И вообще мне моё лицо не нравится. Раньше, когда я ещё в первый класс ходила, нравилось. Я тогда думала, что я очень красивая. Я даже у мамы однажды спросила:

– Мама, правда же я красивая?

А мама сказала:

– Рано ты об этом задумалась. Ничего в тебе особенного пока не вижу.

А раньше, когда я ходила в детский сад, сама она часто повторяла: «Моя красавица!»

И бабушка в Суздале тоже говорила про меня «красавица».

Я тогда и думала про себя так.

Ещё недавно Райка из нашего двора сказала:

– Чего воображаешь, думаешь, такая красивая, что ли?

Я тогда расстроилась и даже плакала в ванной.

Ничего я не воображаю, потому что мне моё лицо не нравится. Вырасти бы мне такой, как Светлана, красивой. Но я бы и тогда не стала воображать, потому что главное в человеке – это ум и доброта. Об этом я вчера слышала передачу по радио.

* * *

Я шла из школы вместе с Наташей Фоминой и вдруг на том же углу, где и раньше, увидела старушку, бабушку Феодосию. И она сразу меня позвала.

А я ещё раньше думала, как бы её увидеть, чтобы позвать к нам на сбор. И Светлана бы тогда сразу поняла, что я исправилась.

– Машенька, деточка, а я тебя жду. Я сегодня очки надела, сразу тебя увидела.

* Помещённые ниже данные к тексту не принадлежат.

theorem closeAbort_ends (op : f.payload.take 2 = [4, 1]) :
    Gives (.closeAbort f) s (fun t => (t.getSess f.sess).state = .ending ∧ (t.getSess f.sess).txQueue = []) := by
  obtain ⟨state, -, -⟩ := Session.fields_of_bearing ((State.reaching_bearing (s := s) ha).sess f.sess)
  let u := (s.reaching f).endSession f.sess 0x32 0 false false
  have silent : (u.getSess f.sess).silent := State.endSession_silent ..
  have record : (s.reaching f).sessRecord f.sess f.payload = u := by
    unfold State.sessRecord State.closeAborted
    rw [if_neg (by omega), if_neg (by simp [op]), if_pos op]
    exact if_pos (state ▸ Session.takes_iff.mp (State.frameOk_takes ok).1)
  have frame := sessionFrame_ends hv hq hb ha len hk ok record.symm silent.1
  refine .intro (t := (if f.payload.take 2 = [4, 1] then s.sessionFrame f else s).settle) rfl ?_
  rw [if_pos op, frame]
  exact State.settle_silent silent ((Calm.reaching ha (.of_quiet q)).endSession ..)

theorem sessionReset_ends (op : f.payload.take 1 = [5]) (own : beNat (slice f.payload 2 2) = f.sess) :
    Gives (.sessionReset .session f) s (fun t => (t.getSess f.sess).state = .ending) := by
  obtain ⟨state, -, -⟩ := Session.fields_of_bearing ((State.reaching_bearing (s := s) ha).sess f.sess)
  obtain ⟨takes, -, number⟩ := State.frameOk_takes ok
  let u := (s.reaching f).endSession f.sess 0x30 0x04 false true
  have ended : (u.getSess f.sess).state = .ending := State.endSession_ending _ (.inl rfl) ..
  have noClose : ∀ m, f.payload.take 2 ≠ [4, m] := fun m h => by
    have := (take_one_of_take_two h).symm.trans op
    simp at this
  have record : (s.reaching f).sessRecord f.sess f.payload = u := by
    unfold State.sessRecord
    rw [if_neg (by omega), if_neg (noClose 0), if_neg (noClose 1), if_pos op, own, State.resetAll_one (by omega) rfl]
    unfold State.resetOne
    rcases Session.takes_iff.mp takes with h | h <;> rw [state, h]
  have frame := sessionFrame_ends hv hq hb ha len hk ok record.symm ended
  have calm : Calm u := (Calm.reaching ha (.of_quiet q)).endSession ..
  refine .intro (t := (s.sessReset .session f).settle) rfl ?_
  rw [show s.sessReset .session f = u from (if_pos op).trans frame, (State.settle_standing calm).sessState]
  exact ended

end

end

/-- Settles O23: a record under a session's key moves the session's state, and what follows the record leaves it there. -/
theorem sessionLife : Obligations.SessionLife := by
  unfold Obligations.SessionLife
  exact ⟨fun _ _ _ _ q hv hl ok len op hu admitted free => openSession_opens q hv hl ok len op hu admitted free,
    fun _ _ q hv ok first op hr => confirm_opens q hv ok first op hr,
    fun _ _ hn h => openTimeout_closes hn h,
    fun _ _ q hv ok hq hb ha op len hk hw items => closeDrain_drains q hv hq hb ha len hk ok op hw items,
    fun _ _ q hv ok hq hb ha op len hk => closeAbort_ends q hv hq hb ha len hk ok op,
    fun _ _ q hv ok hq hb ha op len own hk => sessionReset_ends q hv hq hb ha len hk ok op own,
    fun _ _ _ q hv ok len op hn one owned h => transportReset_closes q hv ok len op hn one owned h,
    fun _ _ hn q h empty => sessionEndingComplete_closes hn q h empty⟩

end Sys2Proof
end

section
/-!
PROOFS. What operations leave of the ports: items that end, devices that leave, pipes that close, and the pass after a command in a calm
state (05 R155, R159; 06 R181, R183; 07 R201, R209).
-/
set_option Elab.async false
namespace Sys2Proof.Machine

/-! ### Views of the ports that an operation leaves -/

/-- An operation leaves a view of every port. A calm state stays calm, no result of a split comes to wait, what was sent stays sent, and no
request becomes deferred. -/
structure Leaves (g : PortUsb → PortUsb) (s t : State) : Prop where
  calm : Calm s → Calm t
  noResult : NoResult s → NoResult t
  grows : s.sent <+: t.sent
  port : ∀ p, g (t.getUsb p) = g (s.getUsb p)
  undeferred : ∀ p, (s.getUsb p).deferred = none → (t.getUsb p).deferred = none

section
variable {g k : PortUsb → PortUsb} {s t u : State}

theorem Leaves.refl (s : State) : Leaves g s s := ⟨id, id, List.prefix_refl _, fun _ => rfl, fun _ => id⟩

theorem Leaves.trans (h : Leaves g s t) (k : Leaves g t u) : Leaves g s u :=
  ⟨k.calm ∘ h.calm, k.noResult ∘ h.noResult, h.grows.trans k.grows, fun p => (k.port p).trans (h.port p),
    fun p => k.undeferred p ∘ h.undeferred p⟩

theorem Leaves.ite {c : Prop} [Decidable c] (h : Leaves g s t) (k : Leaves g s u) : Leaves g s (if c then t else u) := by
  split <;> assumption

Помоги мне перейти улицу, сходим в булочную, или тебе некогда, с подружкой дела?

У нас с Наташей дел не было, и Наташа сразу сказала:

– Ну, я пошла, до свидания.

Она, наверно, рассердилась, потому что сказала это обиженным тоном и ушла, не оглядываясь.

– А я сегодня пенсию получила. Бубликов купим. Любишь бублики?

– Люблю, – сказала я.

– В нашей булочной всегда бублики мягкие. А в дальней – нет. Зато в дальней конфет больше. Мы сходили в булочную, снова перешли улицу и подошли к её дому.